# Flat roof confused! Shoud i be removing old tar ..



## Talos4 (Aug 10, 2006)

If indeed there are many layers of roofing on it. 

Tear it off down to the structural decking. 

Covering an old roof with aluminum coating is just painting it. That type of coating is NOT meant to be a waterproofing solution.

Makes it nice and shiny, that's about it. 



> I want to have the old crap to be removed, and put new roofing. But a couple of companies tell me there is no need for that and they can just do a torch down on top of existing roof. Another company claims that the just do an aluminum coating on top of existing stuff and that would do the job. Both companies claim that it is very uncommon to remove the old stuff and unnecessary.


The key here is YOU want the old roofing removed. AND you should. 

I wouldn't bother contacting either of those companies. (jacklegs) No experience, inadequate equipment, tailight warranty.

IT IS VERY COMMON to remove the existing and in many cases it IS necessary. If the roof has leaked in the past there is moisture trapped in the roofing materials. It won't dry out. EVER. 

A torch over just covers the roof with another layer. And it will only perform as good as the roofing it's covering. If the existing is deteriorated the new layer will fail sooner rather than later. 

As far as cost, it depends. 

Without seeing it it's hard to say.

How much existing roofing is there, Thickness/layers? 
Decking in good/poor shape?
Is it going to be insulated? 
What type materials are going back on.

If this is your home, why would you want cheap?


----------



## redline (Mar 5, 2006)

remove old roof.


----------



## switchex (Dec 4, 2006)

thanks all for the reply .. so what does it take to remove the old roof? Do you just pick a corner and try to scrap it off with a scraper or something? Again, i hear different things from different roofers .. one guy told me it will take 3 4 days .. another guy claims he can remove in one day and re-roof the same day .. and one told me they have to use a special machine to scrape strips at a time .. is there really a special machine for this purpose? I doubt it ..

Also, when u talk about decking, Do u mean the 4x8 sheet of plywood? because this old house does not have plywood .. Instead, there are long planks of wood that are sitting on rafters .. is that also called a decking? If any one of them are damaged, do they remove an replace with ply wood or do they replace with planks of wood .. 

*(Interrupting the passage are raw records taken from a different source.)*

-- ==== Sys2Proof/Machine/Integrity.lean ====
section
/-! DEFINITION. Memory integrity (file 17): the codes, the dredger, the outcome of each uncorrectable error (Table 17-4), unit
resets and resumptions, spares, fuses and laps, the Lockkeeper's reset. -/
namespace Sys2Proof.Machine

/-! ### The codes (R549 to R555) -/

/-- What a checker makes of a stored byte or line. -/
inductive Checked
  | clean | corrected | uncorrectable | marker
deriving DecidableEq, Repr

/-- The check bits c0 to c4 of a byte (Table 17-1). -/
def sramCheck (d : Nat) : Nat :=
  let x (l : List Nat) : Nat := (l.map (bits d · 1)).sum % 2
  let c0 := x [0, 1, 3, 4, 6]
  let c1 := x [0, 2, 3, 5, 6]
  let c2 := x [1, 2, 3, 7]
  let c3 := x [4, 5, 6, 7]
  c0 + c1 * 2 + c2 * 4 + c3 * 8 + (parity 8 d + c0 + c1 + c2 + c3) % 2 * 16

/-- The stored form of a byte, as itself or as a poison marker (R549, R551). -/
def sramStore (d : Nat) (poison : Bool) : Nat := d % 256 + ((sramCheck (d % 256)) ^^^ (if poison then 31 else 0)) * 256

/-- The data bit at a Hamming position, if it is one. -/
def hammingBit (pos : Nat) : Option Nat :=
  match pos with
  | 3 => some 0 | 5 => some 1 | 6 => some 2 | 7 => some 3 | 9 => some 4 | 10 => some 5 | 11 => some 6 | 12 => some 7
  | _ => none

/-- A stored byte decoded (Table 17-2): its data and what the checker finds. -/
def sramDecode (v : Nat) : Nat × Checked :=
  let d := bits v 0 8
  let s := (bits v 8 4) ^^^ (sramCheck d % 16)
  let p := parity 13 v
  if p = 0 then (d, if s = 0 then .clean else .uncorrectable)
  else if s ≤ 12 then (match hammingBit s with | some b => d ^^^ 2 ^ b | none => d, .corrected)
  else (d, if s = 15 then .marker else .uncorrectable)

/-- A DDR5 line decoded from its symbols in error (R553, R555): symbol 8k + j is symbol j of device k. -/
def ddrDecode (syms : List Nat) (poison : Bool) : Checked :=
  let syms := syms.eraseDups
  if poison then (if syms = [] then .marker else .uncorrectable)
  else match syms with
    | [] => .clean
    | a :: _ => if syms.length ≤ 2 ∨ syms.all (fun b => b / 8 == a / 8) then .corrected else .uncorrectable

/-! ### Data memories (R564, Table 17-4) -/

/-- Changing one element of a list. -/
def modAt {α : Type} (i : Nat) (f : α → α) (l : List α) : List α := l.zipIdx.map (fun e => if e.2 = i then f e.1 else e.1)

/-- A poisoned operand. -/
def badVal (v : Val) : Val := { v with bad := true }

/-- A surface word or halo word poisoned. -/
def poisonSurface (c off : Nat) (s : State) : State :=
  let v := srfOf s c
  if 0x500000 ≤ off ∧ off < 0xB00000 then setSrf s c { v with bad := tset false v.bad ((off - 0x500000) / 6) true }
  else if 0xB00000 ≤ off ∧ off < 0xB18000 then setSrf s c { v with haloBad := tset false v.haloBad ((off - 0xB00000) / 6) true }
  else s

/-- A gyro history entry poisoned: group × 4 + axis, 16 entries each, 16 bytes an entry. -/
def poisonGyro (c off : Nat) (s : State) : State :=
  let v := srfOf s c
  let i := off / 16
  setSrf s c { v with hist := tmod [] v.hist (i / 16) (modAt (i % 16) (fun e => { e with bad := true })) }

/-- The POISON bit of a neuron (Table 5-2). -/
def poisonNeuron (c n : Nat) (s : State) : State :=
  let v := neOf s c
  setNe s c { v with words := tmod 0 v.words n (fun w => setBits w 57 1 1) }

/-- A word of a neuron engine poisoned: states, stamps and synapses as in the core window (Table 11-3); then the reorder buffer, the
count buffers and the accumulators. -/
def poisonNe (c off : Nat) (s : State) : State :=
  let v := neOf s c
  if off < 0x80000 then poisonNeuron c (off / 8) s
  else if off < 0xB0000 then poisonNeuron c ((off - 0x80000) / 3) s
  else if 0x100000 ≤ off ∧ off < 0x500000 then setNe s c { v with synBad := tset false v.synBad ((off - 0x100000) / 4) true }
  else if 0xC00000 ≤ off ∧ off < 0xD00000 then
    setNe s c { v with inputs := modAt ((off - 0xC00000) / 8) (fun e => { e with poison := true }) v.inputs }
  else if 0xD00000 ≤ off ∧ off < 0xE00000 then setNe s c { v with cntBad := tset false v.cntBad ((off - 0xD00000) / 2) true }
  else if 0xE00000 ≤ off then
    let n := (off - 0xE00000) / 4
    setNe s c { v with batches := v.batches.map (fun b => match tget none b.acc n with
      | some a => { b with acc := tset none b.acc n (some { a with poison := true }) }
      | none => b) }
  else s

/-- A copy or a held alarm of a hub poisoned. -/
def poisonHub (h off : Nat) (s : State) : State :=
  if off < 0x1000 then
    let i := off / 16
    let port := pHub (4 * h + i / 64)
    let c := i / 16 % 4
    setCq s port c (modAt (i % 16) (fun p => { p with poison := true }) (cq s port c))
  else
    setPol s h { polOf s h with hold := modAt ((off - 0x1000) / 32) (fun a => { a with poison := true }) (polOf s h).hold }

/-- The operands of a row that a byte of a weight set holds: two of 4 bits in a row of 512, else one. -/
def badWeight (b : Nat) (r : List Val) : List Val :=
  if 256 < r.length then modAt (2 * b + 1) badVal (modAt (2 * b) badVal r) else modAt b badVal r

/-- The operands under an MX scale. -/
def badScale (blk : Nat) (r : List Val) : List Val := r.zipIdx.map (fun e => if e.2 / 32 = blk then badVal e.1 else e.1)

/-- A word of an array's buffers poisoned (Table 7-4): tile slots of 256 vectors of 512 bytes, weight sets of 256 rows of 256 bytes
and behind them their MX scales, tile regions of 256 × 256 accumulators of 8 bytes, the ARR_RQ table. -/
def poisonFa (n off : Nat) (s : State) : State :=
  let v := faOf s n
  if off < 0x400000 then
    setFa s n { v with tiles := modAt (off / 0x20000) (fun t =>
      { t with vecs := modAt (off / 512 % 256) (modAt (off % 512) badVal) t.vecs }) v.tiles }
  else if off < 0x420000 then
    let o := off - 0x400000
    setFa s n { v with wsets := modAt (o / 0x10000) (fun w => { w with rows := modAt (o / 256 % 256) (badWeight (o % 256)) w.rows }) v.wsets }
  else if off < 0x800000 then
    let o := off - 0x420000
    setFa s n { v with wsets := modAt (o / 0x1000) (fun w => { w with rows := modAt (o / 16 % 256) (badScale (o % 16)) w.rows }) v.wsets }
  else if off < 0xC00000 then
    let o := (off - 0x800000) % 0x200000 / 8
    let f (t : AccTile) : AccTile :=
      { t with acc := modAt (o / 256 % 256) (modAt (o % 256) (fun a => { a with bad := true })) t.acc }
    if off < 0xA00000 then setFa s n { v with half0 := modAt (o / 0x10000) f v.half0 }
    else setFa s n { v with half1 := modAt (o / 0x10000) f v.half1 }
  else setFa s n { v with rq := modAt ((off - 0xC00000) / 32) (fun e => { e with bad := true }) v.rq }

/-- A word of the fusion engine's memories poisoned (R317, R339): the flow store of 16,384 vectors of 16 bytes, then the tile buffers,
4 bytes an element, tile by tile of the grid: 64 channels of 32 × 32 cells. -/
def poisonFus (off : Nat) (s : State) : State :=
  if off < 0x40000 then
    { s with fus := { s.fus with flows := modAt (off / 16) (fun v => { v with bad := true }) s.fus.flows } }
  else
    let e := (off - 0x40000) / 4
    let g := e / 65536
    let k := cellKey (e / 1024 % 64) (g / tilesX s * 32 + e / 32 % 32) (g % tilesX s * 32 + e % 32)
    { s with fus := { s.fus with grid := s.fus.grid.map (fun c => { c with tileBad := k :: c.tileBad }) } }

/-- A word of a queue poisoned: a committed word counts MEM_POISON, a word of the open packet makes the packet bad (R395, R399). -/
def poisonQueue (q off : Nat) (s : State) : State :=
  let v := queueOf s q
  let i := off / 4
  if v.ws.length ≤ i then s
  else if committedWords v ≤ i then markBad q 4 true s
  else brgBump q 7 (setQueue s q { v with ws := modAt i (fun w => { w with poison := true }) v.ws })

/-- A poisoned frame of the replay buffer: its packets take POISON, and its CRC is formed again. -/
def poisonFrame (f : Nat) : Nat :=
  let f := (upto 5).foldl (fun f i => if slotType f i = 1 then setBits f (16 + 96 * i + 66) 1 1 else f) f
  setBits f 496 16 (crc16Frame f)

/-- A packet of a link's replay buffer or shadow store poisoned. -/
def poisonLink (k off : Nat) (s : State) : State :=
  let l := linkOf s k
  if off < 4096 then setLink s k { l with replay := modAt (off / 64) (fun e => (e.1, poisonFrame e.2)) l.replay }
  else
    let i := (off - 4096) / 16
    let go := l.shadow.foldl (fun (a : List Shadow × Nat) e =>
      (a.1 ++ [if a.2 ≤ i then { e with pkts := modAt (i - a.2) (fun p => { p with poison := true }) e.pkts } else e], a.2 + e.pkts.length))
      ([], 0)
    setLink s k { l with shadow := go.1 }

/-- A push whose record stands on a bad word is abandoned, and counted. -/
def abandonPush (p : Nat) (s : State) : State :=
  let v := pushOf s p
  match v.cur with
  | none => s
  | some j =>
    let sub : SubSt := tget {} s.res.subs j.sub
    let s := { s with res := { s.res with subs := tset {} s.res.subs j.sub { sub with gap := sub.gap + 1 } } }
    bump (uSTREAM j.stream) 0x080F 8 (setPush s p { v with cur := none, buf := [], sent := 0, gap := 0 }) j.sub

/-- An uncorrectable byte of a data memory (Table 17-4). -/
def poisonByte (u row off : Nat) (s : State) : State :=
  let i := uindex u
  match row with
  | 3 => setSlu s i { sluOf s i with bufBad := (off / 4 * 4) :: (sluOf s i).bufBad }
  | 4 =>
    let v := sluOf s i
    if off < 0x400000 then setSlu s i { v with refrBad := tset false v.refrBad (off / 2) true }
    else setSlu s i { v with flkBad := tset false v.flkBad ((off - 0x400000) / 8) true }
  | 6 => poisonSurface i off s
  | 7 => poisonGyro i off s
  | 8 => poisonNe i off s
  | 10 => poisonHub i off s
  | 12 | 31 | 33 => setRamBad s (physical u row off) 1 true
  | 15 => poisonFa i off s
  | 17 => poisonFus off s
  | 19 => if off / 1024 < 24 then failPath (off / 1024) (off / 256 % 4 % 3) s else s
  | 21 => poisonQueue i off s
  | 23 => setRamBad s (slotAddr s i 0 + off) 1 true
  | 24 => setStr s i { strOf s i with slots := tmod {} (strOf s i).slots (off / 8) (fun e => { e with marks := 2 ^ 64 - 1 }) }
  | 26 => abandonPush i s
  | 27 => poisonLink i off s
  | 29 =>
    if off < 0x10000 then (if (ethOf s i).wire.isSome then setEth s i { ethOf s i with badFcs := true } else s)
    else rxOther i s
  | _ => s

I need to know as much as possible before to select a proper roofer who will not rip me off .. 

Thanks again.


----------



## AaronB (Jan 29, 2005)

switchex said:


> thanks all for the reply .. so what does it take to remove the old roof? Do you just pick a corner and try to scrap it off with a scraper or something? Again, i hear different things from different roofers .. one guy told me it will take 3 4 days .. another guy claims he can remove in one day and re-roof the same day .. and one told me they have to use a special machine to scrape strips at a time .. is there really a special machine for this purpose? I doubt it ..
> 
> Also, when u talk about decking, Do u mean the 4x8 sheet of plywood? because this old house does not have plywood .. Instead, there are long planks of wood that are sitting on rafters .. is that also called a decking? If any one of them are damaged, do they remove an replace with ply wood or do they replace with planks of wood ..
> 
> ...


Picking a reputable roofer is THE #1 hardest part for most people. MAinly because there are so many jacklegs out there willing to take your money and run instead of building a long-term roofing kinship.


----------